Amerisur is a story of slow and steady wins the race. The company had targeted 10mbbl/d to be reached a few years ago - with current production only at c.7mbbl/d, this target has clearly fallen by the wayside. Amerisur has learnt, and is continuing to learn, that doing business in Colombia (and Ecuador) is not straightforward and getting necessary government approvals can take months and sometimes years rather than weeks - the OBA pipeline being a case in point. Layer on top of this the local community liaisons and security issues in the Putumayo Basin, one begins to understand the impediments to Amerisur's progress over the past years.

Nevertheless the Amerisur team has managed its portfolio and navigated the winding road of being a Colombian E&P carefully and is now one of a small handful of successful producers in the Putumayo Basin. As well as building up its asset base beyond what was effectively a single asset company in Platanillo, Amerisur has made good progress on the exploration and appraisal front which will set the company up for the longer term.

Amerisur is a company we continue to watch with interest and with enough patience, is a rare success story that will materialise over time.

Drilling Update

North Platanillo
At the start of 2017, Amerisur had success at Plat-22 encountering 43ft of U-sands and flowing at 800bbl/d, extending the Platanillo field north. This was followed by Plat-21 which derisked the extension further testing 430b/d.  Plat-25 came in below expectations, but was sidetracked to target better reservoir quality and additional pay thickness, and was brought on production at 180 bbl/d. In December, Plat 27 encountered net pay of 12ft in the U and 9ft in the T sands. This success could add up to 10mmbbl of reserves.

In 2018, drilling activity on Platanillo switches to the N sand stratigraphic play with the upcoming planned three-well programme targeting the 18.8mmbbl N Sand Anomaly (expected to start in Q1 2018).

Mariposa (CPO-5, Amerisur 30%, ONGC 70%)
Mariposa-1 was successfully drilled in May 2017 which flowed at 4.6mbbl/d 41API light oil. The well was drilled to a total depth of 11,556ft with an indicated 120ft net pay in the L3 Sands. The well is now producing around 3,200b/d (gross) on Long Term Test on a restricted choke.

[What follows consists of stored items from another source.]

-- ==== Sys2Proof/Machine/Fp.lean ====
section
/-! DEFINITION. Scalar floating point (06_scalar.md R180-R185). -/

namespace Sys2Proof.Machine

/-- The F32 operand in a register: bits [31:0] (R180). -/
def State.f32 (s : State) (r : SReg) : Exact := elemValue .f32 ((s.rd r).toNat % 2 ^ 32)

/-- The rounding mode in force (R167). -/
def State.rmode (s : State) : Rnd := rmodeOf s.cur.fcsr

/-- An F32 result in bits [31:0], its flags joined to FCSR (R180, R97). -/
def State.putFloat (s : State) (d : SReg) (n : Nat) (x : Exact) : State :=
  let r := roundFloat .f32 s.rmode false x
  (s.put d (BitVec.ofNat 64 r.1) n).joinF r.2

/-- A truth value with flags. -/
def State.putTest (s : State) (d : SReg) (r : Bool × Flags) : State := (s.put d (flagWord r.1) 4).joinF r.2

/-- A conversion to a 64-bit integer (R184, R92). -/
def State.putInt (s : State) (d : SReg) (lo hi : Int) (x : Exact) : State :=
  let r := toIntRange lo hi s.rmode x
  (s.put d (BitVec.ofInt 64 r.1) 4).joinF r.2

/-- FCLASS: the bit of an F32 encoding (R183). -/
def classBit (v : Nat) : Nat :=
  let neg := decide (v / 2 ^ 31 % 2 = 1)
  let ex := v / 2 ^ 23 % 256
  let m := v % 2 ^ 23
  if ex = 255 then (if m ≠ 0 then 8 else if neg then 0 else 7)
  else if ex = 0 then (if m = 0 then (if neg then 3 else 4) else if neg then 2 else 5)
  else if neg then 1 else 6

def execFadd (d a b : SReg) (s : State) : Host.Outcome State Fault Refusal :=
  .next (s.putFloat d 4 ((s.f32 a).add s.rmode (s.f32 b)))
def execFsub (d a b : SReg) (s : State) : Host.Outcome State Fault Refusal :=
  .next (s.putFloat d 4 ((s.f32 a).add s.rmode (s.f32 b).negate))
def execFmul (d a b : SReg) (s : State) : Host.Outcome State Fault Refusal :=
  .next (s.putFloat d 4 ((s.f32 a).mul (s.f32 b)))
def execFdiv (d a b : SReg) (s : State) : Host.Outcome State Fault Refusal :=
  .next (s.putFloat d 4 ((s.f32 a).div (s.f32 b)))
def execFsqrt (d a : SReg) (s : State) : Host.Outcome State Fault Refusal := .next (s.putFloat d 4 (s.f32 a).sqrt)
def execFmin (d a b : SReg) (s : State) : Host.Outcome State Fault Refusal :=
  .next (s.putFloat d 4 ((s.f32 a).min (s.f32 b)))
def execFmax (d a b : SReg) (s : State) : Host.Outcome State Fault Refusal :=
  .next (s.putFloat d 4 ((s.f32 a).max (s.f32 b)))

/-- FABS and FNEG change bit [31] alone (R182). -/
def execFabs (d a : SReg) (s : State) : Host.Outcome State Fault Refusal := .next (s.put d (s.rd a &&& 0x7FFFFFFF) 4)
def execFneg (d a : SReg) (s : State) : Host.Outcome State Fault Refusal :=
  .next (s.put d ((s.rd a &&& 0xFFFFFFFF) ^^^ 0x80000000) 4)

def execFeq (d a b : SReg) (s : State) : Host.Outcome State Fault Refusal :=
  .next (s.putTest d (compareVals .eq (s.f32 a) (s.f32 b)))
def execFlt (d a b : SReg) (s : State) : Host.Outcome State Fault Refusal :=
  .next (s.putTest d (compareVals .lt (s.f32 a) (s.f32 b)))
def execFle (d a b : SReg) (s : State) : Host.Outcome State Fault Refusal :=
  .next (s.putTest d (compareVals .le (s.f32 a) (s.f32 b)))
def execFclass (d a : SReg) (s : State) : Host.Outcome State Fault Refusal :=
  .next (s.put d (BitVec.ofNat 64 (2 ^ classBit ((s.rd a).toNat % 2 ^ 32))) 4)

/-- Conversions from and to 64-bit integers (R184). -/
def execFcvtif (d a : SReg) (s : State) : Host.Outcome State Fault Refusal :=
  .next (s.putFloat d 4 (Exact.int (s.rd a).toInt))
def execFcvtnf (d a : SReg) (s : State) : Host.Outcome State Fault Refusal :=
  .next (s.putFloat d 4 (Exact.int (s.rd a).toNat))
def execFcvtfi (d a : SReg) (s : State) : Host.Outcome State Fault Refusal :=
  .next (s.putInt d (-9223372036854775808) 9223372036854775807 (s.f32 a))
def execFcvtfn (d a : SReg) (s : State) : Host.Outcome State Fault Refusal :=
  .next (s.putInt d 0 18446744073709551615 (s.f32 a))

/-- The FMA family: the product exact, one rounding (R185). -/
def execFma (d a b c : SReg) (s : State) : Host.Outcome State Fault Refusal :=
  .next (s.putFloat d 8 (((s.f32 a).mul (s.f32 b)).add s.rmode (s.f32 c)))
def execFms (d a b c : SReg) (s : State) : Host.Outcome State Fault Refusal :=
  .next (s.putFloat d 8 (((s.f32 a).mul (s.f32 b)).add s.rmode (s.f32 c).negate))
def execFnma (d a b c : SReg) (s : State) : Host.Outcome State Fault Refusal :=
  .next (s.putFloat d 8 ((s.f32 c).add s.rmode ((s.f32 a).mul (s.f32 b)).negate))

end Sys2Proof.Machine
end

Further drilling is planned on the block in 2018 (including Indico-1 and Sol) which could add material reserves to the portfolio.

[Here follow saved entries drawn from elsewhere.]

-- ==== Sys2Proof/Machine/Core.lean ====
section
/-! DEFINITION. The machine as the host takes it. -/

def Sys2Proof.core : Host.Core :=
  { State := Sys2Proof.Machine.State, Fault := Sys2Proof.Machine.Fault, Refusal := Sys2Proof.Machine.Refusal,
    step := Sys2Proof.Machine.step, reset := Sys2Proof.Machine.State.reset }
end

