/-- R309 to R311: an ALB that passes its checks opens a region with a snapshot of the line; an ALE of an open region that
passes its checks closes it and sends the region as one request; an ALE with no open region takes ILLEGAL. -/
def Obligations.RegionForms : Prop :=
  ∀ (s u : State) (d a : SReg) (unit : Fin 16) (pa : Nat),
    let l := s.rd a
    (Passes s l 128 .read u pa → physRegion pa = .hbm → u.cur.stores = [] → u.errs = [] → u.rangeBad pa 128 = false →
      u.watchHit l.toNat (l.toNat + 127) true false = none → Readable u (u.keyAt u.curCore u.curPart l) pa 128 →
      ∀ i ∈ [(Instr.alb a, none), (.albGated d a unit, some (8 * unit.val, s.rd d))],
        ∃ t, exec i.1 s = .next t ∧ t.cur.ip = s.cur.ip + 4
          ∧ t.cur.region = some
              { ip := s.cur.ip, line := l, pa := pa, copy := u.physBytes pa 128, stores := [], gate := i.2,
                hasLoad := false, touched := false, outside := false, count := 0, access := 0, savedS := s.cur.s,
                savedF := s.cur.fcsr }
          ∧ (∀ r, t.rd r = s.rd r) ∧ SameBytes u t)
    ∧ (∀ (g : Region) (r : Xlated), s.cur.region = some g → g.access ≤ 8 → g.outside = false → s.cur.latch.sent = false →
        (atAccess s g.line).xlate s.curCore (atAccess s g.line).curPart s.cur.sup g.line 128 .modify = .ok r →
        physRegion r.pa = .hbm → (atAccess s g.line).watchHit g.line.toNat (g.line.toNat + 127) true true = none →
        ∃ t, exec (.ale d) s = .next t ∧ t.cur.region = none ∧ t.cur.ip = s.cur.ip + 4
          ∧ t.cur.latch = s.cur.latch.arm 2 g.line
              (.region g.line r.pa (g.stores.map (fun x => (r.pa + (x.1 - g.pa), x.2))) g.gate g.hasLoad
                (g.touched || r.pa != g.pa) d)
              ((atAccess s g.line).curPart.leafKey r.leaf) s.curCore
          ∧ (∀ r, t.rd r = s.rd r) ∧ SameBytes (atAccess s g.line) t)
    ∧ (s.cur.region = none → exec (.ale d) s = .next (s.takeTrap (.at .illegal 0)))

/-! ### The scratchpad (10_scratchpad.md) -/

/-- R277: PLD of a resident readable page writes the bytes of its pool page; PST of a resident writable page that nothing
else maps stores them and marks the entry dirty. -/
def Sys2Proof.Claims.ScratchResultsPart : Prop :=
  ∀ (s u : State) (d a : SReg) (sz : Size) (off : BitVec 12) (e : Word) (id : Nat),
    let x := s.rd a + off.signExtend 64
    let z := Size.bytes sz
    x.toNat % z = 0 → x.toNat < 2 ^ 24 → s.sttGet s.cur.pid (x.toNat / 4096) = .ok (u, e) →
    (sttState e = 2 ∨ sttState e = 3) → u.cur.resident? (x.toNat / 4096) = some id → (u.pageOf id).poison = false →
    (u.pages.find? (fun q => q.id == id)).bind PoolPage.err = none →
    (sttR e = true → ∃ t, exec (.pld d a sz off) s = .next t
        ∧ t = ((u.touchPage id).wr d (loadValue sz (pageRead (u.pageOf id) (x.toNat % 4096) z))).next 4)
    ∧ (sttW e = true → sttDirty e = true → u.cur.pins id ≤ 1 → ∃ t, exec (.pst d a sz off) s = .next t
        ∧ t = (u.setPage id (pageStore (u.pageOf id) (x.toNat % 4096) z (u.rd d).toNat)).next 4)

/-- R277, R192: a scalar store into a page is read back by a load of its bytes, and leaves every other byte of the page;
the page records no flag type and keeps its scales. -/
def Sys2Proof.Claims.ScratchPageRulePart : Prop :=
  ∀ (p : Page) (off n v : Nat), (n = 1 ∨ n = 2 ∨ n = 4 ∨ n = 8) → off % n = 0 → off < 4096 →
    let q := pageStore p off n v
    pageRead q off n = v % 2 ^ (8 * n)
    ∧ (∀ o, o < 4096 → o < off ∨ off + n ≤ o → pageRead q o 1 = pageRead p o 1)
    ∧ q.ftype = 0xF ∧ q.wtag = 0xF ∧ q.poison = p.poison
    ∧ ∀ r k, k < 4 → scaleAt [q] 4 r k = scaleAt [p] 4 r k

Wednesday, 27 December 2017

Premier's Christmas present



Premier Oil announced today that the Catcher field achieved first oil on 23rd December, on schedule and almost 30% below budget. Initial production will be c.10mbopd as gas processing and water injection modules are commissioned. Production will be ramped up in phases through H1 2018 as the Varadero and Burgman fields are brought onstream increasing production to 60,000mboepd (gross).

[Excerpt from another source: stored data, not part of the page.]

@[simp] theorem State.flushL1_cur (s : State) (c : Nat) : (s.flushL1 c).cur = s.cur := State.updCore_cur s c _
@[simp] theorem State.flushL1_procs (s : State) (c : Nat) : (s.flushL1 c).procs = s.procs := State.updCore_procs s c _
@[simp] theorem State.flushL1_quads (s : State) (c : Nat) : (s.flushL1 c).quads = s.quads := State.updCore_quads s c _
@[simp] theorem State.flushL1_parts (s : State) (c : Nat) : (s.flushL1 c).parts = s.parts := State.updCore_parts s c _
@[simp] theorem State.flushL1_cells (s : State) (c : Nat) : (s.flushL1 c).cells = s.cells := State.updCore_cells s c _
@[simp] theorem State.flushL1_entries (s : State) (c : Nat) : (s.flushL1 c).entries = s.entries := State.updCore_entries s c _
@[simp] theorem State.flushL1_pages (s : State) (c : Nat) : (s.flushL1 c).pages = s.pages := State.updCore_pages s c _
@[simp] theorem State.flushL1_mem (s : State) (c : Nat) : (s.flushL1 c).mem = s.mem := State.updCore_mem s c _
@[simp] theorem State.flushL1_poison (s : State) (c : Nat) : (s.flushL1 c).poison = s.poison := State.updCore_poison s c _
@[simp] theorem State.flushL1_errs (s : State) (c : Nat) : (s.flushL1 c).errs = s.errs := State.updCore_errs s c _
@[simp] theorem State.flushL1_seals (s : State) (c : Nat) : (s.flushL1 c).seals = s.seals := State.updCore_seals s c _
@[simp] theorem State.flushL1_hostMem (s : State) (c : Nat) : (s.flushL1 c).hostMem = s.hostMem := State.updCore_hostMem s c _
@[simp] theorem State.flushL1_peerMem (s : State) (c : Nat) : (s.flushL1 c).peerMem = s.peerMem := State.updCore_peerMem s c _
@[simp] theorem State.flushL1_cycle (s : State) (c : Nat) : (s.flushL1 c).cycle = s.cycle := State.updCore_cycle s c _
@[simp] theorem State.flushL1_nextPid (s : State) (c : Nat) : (s.flushL1 c).nextPid = s.nextPid := State.updCore_nextPid s c _
@[simp] theorem State.flushL1_dies (s : State) (c : Nat) : (s.flushL1 c).dies = s.dies := State.updCore_dies s c _
@[simp] theorem State.flushL1_mesh (s : State) (c : Nat) : (s.flushL1 c).mesh = s.mesh := State.updCore_mesh s c _
@[simp] theorem State.flushL1_link (s : State) (c : Nat) : (s.flushL1 c).link = s.link := State.updCore_link s c _
@[simp] theorem State.flushL1_host (s : State) (c : Nat) : (s.flushL1 c).host = s.host := State.updCore_host s c _
@[simp] theorem State.flushL1_boot (s : State) (c : Nat) : (s.flushL1 c).boot = s.boot := State.updCore_boot s c _
@[simp] theorem State.flushL1_power (s : State) (c : Nat) : (s.flushL1 c).power = s.power := State.updCore_power s c _
@[simp] theorem State.flushL1_idleAt (s : State) (c : Nat) : (s.flushL1 c).idleAt = s.idleAt := State.updCore_idleAt s c _
@[simp] theorem State.flushL1_refillAt (s : State) (c : Nat) : (s.flushL1 c).refillAt = s.refillAt := State.updCore_refillAt s c _
@[simp] theorem State.flushL1_evalAt (s : State) (c : Nat) : (s.flushL1 c).evalAt = s.evalAt := State.updCore_evalAt s c _
@[simp] theorem State.flushL1_detects (s : State) (c : Nat) : (s.flushL1 c).detects = s.detects := State.updCore_detects s c _
@[simp] theorem State.flushL1_nextId (s : State) (c : Nat) : (s.flushL1 c).nextId = s.nextId := State.updCore_nextId s c _
@[simp] theorem State.flushL1_draws (s : State) (c : Nat) : (s.flushL1 c).draws = s.draws := State.updCore_draws s c _
@[simp] theorem State.flushL1_turn (s : State) (c : Nat) : (s.flushL1 c).turn = s.turn := State.updCore_turn s c _
@[simp] theorem State.flushL1_agenda (s : State) (c : Nat) : (s.flushL1 c).agenda = s.agenda := State.updCore_agenda s c _
@[simp] theorem State.flushL1_l2 (s : State) (c : Nat) : (s.flushL1 c).l2 = s.l2 := State.updCore_l2 s c _
@[simp] theorem State.flushL1_garbled (s : State) (c : Nat) : (s.flushL1 c).garbled = s.garbled := State.updCore_garbled s c _
@[simp] theorem State.flushL1_outbox (s : State) (c : Nat) : (s.flushL1 c).outbox = s.outbox := State.updCore_outbox s c _
@[simp] theorem State.flushL1_waiting (s : State) (c : Nat) : (s.flushL1 c).waiting = s.waiting := State.updCore_waiting s c _
@[simp] theorem State.flushL1_waited (s : State) (c : Nat) : (s.flushL1 c).waited = s.waited := State.updCore_waited s c _

/-! ### Partitions -/

@[simp] theorem State.updPart_cur (s : State) (n : Nat) (f : Part → Part) : (s.updPart n f).cur = s.cur := rfl
@[simp] theorem State.updPart_procs (s : State) (n : Nat) (f : Part → Part) : (s.updPart n f).procs = s.procs := rfl
@[simp] theorem State.updPart_cores (s : State) (n : Nat) (f : Part → Part) : (s.updPart n f).cores = s.cores := rfl
@[simp] theorem State.updPart_quads (s : State) (n : Nat) (f : Part → Part) : (s.updPart n f).quads = s.quads := rfl
@[simp] theorem State.updPart_cells (s : State) (n : Nat) (f : Part → Part) : (s.updPart n f).cells = s.cells := rfl
@[simp] theorem State.updPart_entries (s : State) (n : Nat) (f : Part → Part) : (s.updPart n f).entries = s.entries := rfl
@[simp] theorem State.updPart_pages (s : State) (n : Nat) (f : Part → Part) : (s.updPart n f).pages = s.pages := rfl
@[simp] theorem State.updPart_mem (s : State) (n : Nat) (f : Part → Part) : (s.updPart n f).mem = s.mem := rfl
@[simp] theorem State.updPart_poison (s : State) (n : Nat) (f : Part → Part) : (s.updPart n f).poison = s.poison := rfl
@[simp] theorem State.updPart_errs (s : State) (n : Nat) (f : Part → Part) : (s.updPart n f).errs = s.errs := rfl
@[simp] theorem State.updPart_seals (s : State) (n : Nat) (f : Part → Part) : (s.updPart n f).seals = s.seals := rfl
@[simp] theorem State.updPart_hostMem (s : State) (n : Nat) (f : Part → Part) : (s.updPart n f).hostMem = s.hostMem := rfl
@[simp] theorem State.updPart_peerMem (s : State) (n : Nat) (f : Part → Part) : (s.updPart n f).peerMem = s.peerMem := rfl
@[simp] theorem State.updPart_cycle (s : State) (n : Nat) (f : Part → Part) : (s.updPart n f).cycle = s.cycle := rfl
@[simp] theorem State.updPart_nextPid (s : State) (n : Nat) (f : Part → Part) : (s.updPart n f).nextPid = s.nextPid := rfl
@[simp] theorem State.updPart_dies (s : State) (n : Nat) (f : Part → Part) : (s.updPart n f).dies = s.dies := rfl
@[simp] theorem State.updPart_mesh (s : State) (n : Nat) (f : Part → Part) : (s.updPart n f).mesh = s.mesh := rfl
@[simp] theorem State.updPart_link (s : State) (n : Nat) (f : Part → Part) : (s.updPart n f).link = s.link := rfl
@[simp] theorem State.updPart_host (s : State) (n : Nat) (f : Part → Part) : (s.updPart n f).host = s.host := rfl
@[simp] theorem State.updPart_boot (s : State) (n : Nat) (f : Part → Part) : (s.updPart n f).boot = s.boot := rfl
@[simp] theorem State.updPart_power (s : State) (n : Nat) (f : Part → Part) : (s.updPart n f).power = s.power := rfl
@[simp] theorem State.updPart_idleAt (s : State) (n : Nat) (f : Part → Part) : (s.updPart n f).idleAt = s.idleAt := rfl
@[simp] theorem State.updPart_refillAt (s : State) (n : Nat) (f : Part → Part) : (s.updPart n f).refillAt = s.refillAt := rfl
@[simp] theorem State.updPart_evalAt (s : State) (n : Nat) (f : Part → Part) : (s.updPart n f).evalAt = s.evalAt := rfl
@[simp] theorem State.updPart_detects (s : State) (n : Nat) (f : Part → Part) : (s.updPart n f).detects = s.detects := rfl
@[simp] theorem State.updPart_nextId (s : State) (n : Nat) (f : Part → Part) : (s.updPart n f).nextId = s.nextId := rfl
@[simp] theorem State.updPart_draws (s : State) (n : Nat) (f : Part → Part) : (s.updPart n f).draws = s.draws := rfl
@[simp] theorem State.updPart_turn (s : State) (n : Nat) (f : Part → Part) : (s.updPart n f).turn = s.turn := rfl
@[simp] theorem State.updPart_agenda (s : State) (n : Nat) (f : Part → Part) : (s.updPart n f).agenda = s.agenda := rfl
@[simp] theorem State.updPart_l2 (s : State) (n : Nat) (f : Part → Part) : (s.updPart n f).l2 = s.l2 := rfl
@[simp] theorem State.updPart_garbled (s : State) (n : Nat) (f : Part → Part) : (s.updPart n f).garbled = s.garbled := rfl
@[simp] theorem State.updPart_outbox (s : State) (n : Nat) (f : Part → Part) : (s.updPart n f).outbox = s.outbox := rfl
@[simp] theorem State.updPart_waiting (s : State) (n : Nat) (f : Part → Part) : (s.updPart n f).waiting = s.waiting := rfl
@[simp] theorem State.updPart_waited (s : State) (n : Nat) (f : Part → Part) : (s.updPart n f).waited = s.waited := rfl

The Catcher partners are Premier Oil (50% operator), Cairn Energy (20%), MOL (20%) and Dyas (10%). For Premier Oil, Catcher will account for c.25% of 2018 production with successful ramp up of the field important to deleveraging the balance sheet next year. For Cairn, this will diversify the production base following first oil at Kraken (29.5% interest) earlier this year.